L’oie du Périgord a enfin son IGP, un espoir pour la filière

L’oie du Périgord obtient son IGP : un espoir pour la filière

La reconnaissance de l’Indication Géographique Protégée (IGP) pour l’oie du Périgord marque une avancée significative pour les acteurs de cette filière, qui œuvrent depuis de nombreuses années pour sa valorisation. Alexandre Léon, animateur au sein de l’association Foie gras du Périgord, rappelle que, historiquement, l’oie était le principal palmipède élevé, non pas pour ses foies, mais pour sa graisse, utilisée comme conservateur pour la viande.

Trente ans de lutte

Au fil des décennies, l’oie a été progressivement remplacée par le canard, jugé plus facile et rapide à gaver. « La bascule s’est opérée dans les années 1980, lorsque la production de canards a dépassé celle des oies », souligne Alexandre Léon. Actuellement, on compte environ 28 millions de canards en France contre moins de 200 000 oies, ce qui témoigne d’une filière fragile.

« En cas d’épidémie de grippe aviaire, la situation est catastrophique pour les éleveurs d’oies », admet Léon, précisant que les impacts sur la production globale sont moindres pour les canards. L’IGP vise à valoriser l’oie, garantir la qualité des produits pour les consommateurs et susciter des vocations parmi les éleveurs.

« Cette production fait partie de notre patrimoine et de nombreux producteurs ont fait le choix de la maintenir », déclare Léon.

Un partenariat avec l’Office de tourisme de Sarlat

Pour renforcer la communication autour des produits à base d’oies, un partenariat a été signé le 3 juillet entre l’association Foie gras du Périgord et l’office de tourisme de Sarlat. Ce partenariat, qui s’étendra sur deux ans, mobilisera un budget de 12 000 euros, partagé entre les deux entités. Avec plus de 50 000 abonnés sur les réseaux sociaux, l’office de tourisme représente une plateforme de promotion importante pour les producteurs d’oies.

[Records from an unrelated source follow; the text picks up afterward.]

-- ==== Sys2Proof/Laws/Selection.lean ====
section
/-! SUPPORT. The key order is a strict total order, `leastKey` finds the least key, and the queue holds exactly the keys
of the valid and queued entries. -/

namespace Sys2Proof.Machine

/-- The key order in words (41_tree_build.md R145). -/
theorem Key.lt_iff (a b : Key) : a.lt b = true ↔ a.weight < b.weight ∨ (a.weight = b.weight ∧ a.id < b.id) := by
  simp [Key.lt]

theorem Key.lt_irrefl (a : Key) : a.lt a = false := by
  simp [Key.lt]

theorem Key.lt_trans {a b c : Key} (h : a.lt b = true) (h' : b.lt c = true) : a.lt c = true := by
  rw [Key.lt_iff] at *
  omega

/-- Keys of different nodes are ordered one way or the other. -/
theorem Key.lt_or_lt {a b : Key} (h : a ≠ b) : a.lt b = true ∨ b.lt a = true := by
  rw [Key.lt_iff, Key.lt_iff]
  have : a.weight ≠ b.weight ∨ a.id ≠ b.id := by
    by_contra hc
    push Not at hc
    exact h (by cases a; cases b; simp_all)
  omega

theorem leastKey_eq_none {l : List Key} : leastKey l = none ↔ l = [] := by
  cases l with
  | nil => simp [leastKey]
  | cons x xs =>
    simp only [leastKey]
    cases leastKey xs with
    | none => simp
    | some m => by_cases h : m.lt x = true <;> simp [h]

/-- The least key is a member and lies below every other member. -/
theorem leastKey_spec {l : List Key} {m : Key} (h : leastKey l = some m) :
    m ∈ l ∧ ∀ x ∈ l, x ≠ m → m.lt x = true := by
  induction l generalizing m with
  | nil => simp [leastKey] at h
  | cons x xs ih =>
    simp only [leastKey] at h
    cases hx : leastKey xs with
    | none =>
      rw [hx] at h
      obtain rfl : x = m := by simpa using h
      rw [leastKey_eq_none] at hx
      subst hx
      simp
    | some m' =>
      rw [hx] at h
      obtain ⟨hm, hl⟩ := ih hx
      by_cases hlt : m'.lt x = true
      · obtain rfl : m' = m := by simpa [hlt] using h
        refine ⟨List.mem_cons_of_mem _ hm, fun y hy hne => ?_⟩
        rcases List.mem_cons.mp hy with rfl | hy
        · exact hlt
        · exact hl y hy hne
      · obtain rfl : x = m := by simpa [hlt] using h
        refine ⟨List.mem_cons_self, fun y hy hne => ?_⟩
        rcases List.mem_cons.mp hy with rfl | hy
        · exact absurd rfl hne
        · by_cases hxm : x = m'
          · exact hxm ▸ hl y hy (hxm ▸ hne)
          · have hxm' : x.lt m' = true := (Key.lt_or_lt hxm).resolve_right hlt
            by_cases hym : y = m'
            · exact hym ▸ hxm'
            · exact Key.lt_trans hxm' (hl y hy hym)

/-- A member below every other member is the least key. -/
theorem leastKey_unique {l : List Key} {m : Key} (hm : m ∈ l) (hl : ∀ x ∈ l, x ≠ m → m.lt x = true) :
    leastKey l = some m := by
  cases h : leastKey l with
  | none =>
    rw [leastKey_eq_none] at h
    simp [h] at hm
  | some m' =>
    obtain ⟨hm', hl'⟩ := leastKey_spec h
    by_contra hne
    have hne' : m' ≠ m := fun e => hne (by rw [e])
    have h1 := hl m' hm' hne'
    have h2 := hl' m hm hne'.symm
    have := Key.lt_trans h1 h2
    rw [Key.lt_irrefl] at this
    exact absurd this (by simp)

@[simp] theorem mem_withoutId {n : Nat} {q : List Key} {x : Key} : x ∈ withoutId n q ↔ x ∈ q ∧ x.id ≠ n := by
  simp [withoutId]

/-- What a selection gives: A least of all, B least of the rest (41_tree_build.md R146). -/
theorem selectPair_spec {q : List Key} {a b : Key} (h : selectPair q = some (a, b)) :
    a ∈ q ∧ b ∈ q ∧ b.id ≠ a.id ∧ (∀ x ∈ q, x ≠ a → a.lt x = true) ∧
      ∀ x ∈ q, x.id ≠ a.id → x ≠ b → b.lt x = true := by
  unfold selectPair at h
  cases ha : leastKey q with
  | none => simp [ha] at h
  | some a' =>
    cases hb : leastKey (withoutId a'.id q) with
    | none => simp [ha, hb] at h
    | some b' =>
      simp only [ha, hb, Option.some.injEq, Prod.mk.injEq] at h
      obtain ⟨rfl, rfl⟩ := h
      obtain ⟨h1, h2⟩ := leastKey_spec ha
      obtain ⟨h3, h4⟩ := leastKey_spec hb
      rw [mem_withoutId] at h3
      exact ⟨h1, h3.1, h3.2, h2, fun x hx hn hne => h4 x (mem_withoutId.mpr ⟨hx, hn⟩) hne⟩

/-- A pair that is least and next least is the one selected. -/
theorem selectPair_unique {q : List Key} {a b : Key} (ha : a ∈ q) (hb : b ∈ q) (hne : b.id ≠ a.id)
    (hla : ∀ x ∈ q, x ≠ a → a.lt x = true) (hlb : ∀ x ∈ q, x.id ≠ a.id → x ≠ b → b.lt x = true) :
    selectPair q = some (a, b) := by
  have h1 : leastKey q = some a := leastKey_unique ha hla
  have h2 : leastKey (withoutId a.id q) = some b :=
    leastKey_unique (mem_withoutId.mpr ⟨hb, hne⟩) fun x hx hxb =>
      hlb x (mem_withoutId.mp hx).1 (mem_withoutId.mp hx).2 hxb
  simp [selectPair, h1, h2]

/-- Q holds the keys of the valid and queued entries and nothing else (10_state.md R27). -/
theorem mem_queueOf {nodes : Vector Node 513} {x : Key} :
    x ∈ queueOf nodes ↔ ∃ n : NodeId, x = { weight := nodes[n].weight.toNat, id := n.val } ∧
      nodes[n].valid = true ∧ nodes[n].queued = true := by
  simp only [queueOf, List.mem_filterMap, queuedKey]
  constructor
  · rintro ⟨⟨e, n⟩, hp, hx⟩
    rw [List.mem_zipIdx_iff_getElem?] at hp
    obtain ⟨hn, he⟩ := List.getElem?_eq_some_iff.mp hp
    simp only [Vector.length_toList] at hn
    simp only [Vector.getElem_toList] at he
    by_cases hv : (e.valid && e.queued) = true
    · simp only [hv, if_true, Option.some.injEq] at hx
      simp only [Bool.and_eq_true] at hv
      exact ⟨⟨n, hn⟩, by simp [← hx, ← he], by simpa [← he] using hv.1, by simpa [← he] using hv.2⟩
    · simp [hv] at hx
  · rintro ⟨n, rfl, hv, hq⟩
    refine ⟨(nodes[n], n.val), ?_, by rw [hv, hq]; simp⟩
    rw [List.mem_zipIdx_iff_getElem?]
    simp

end Sys2Proof.Machine
end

Basile Fanier, maire de Sarlat et président de l’office de tourisme, souligne que cette IGP est une reconnaissance européenne qui consacre des savoir-faire traditionnels.

Conclusion

La reconnaissance de l’IGP pour l’oie du Périgord constitue une étape cruciale pour la revitalisation de cette filière, tout en soulignant l’importance de la communication et du soutien aux producteurs locaux.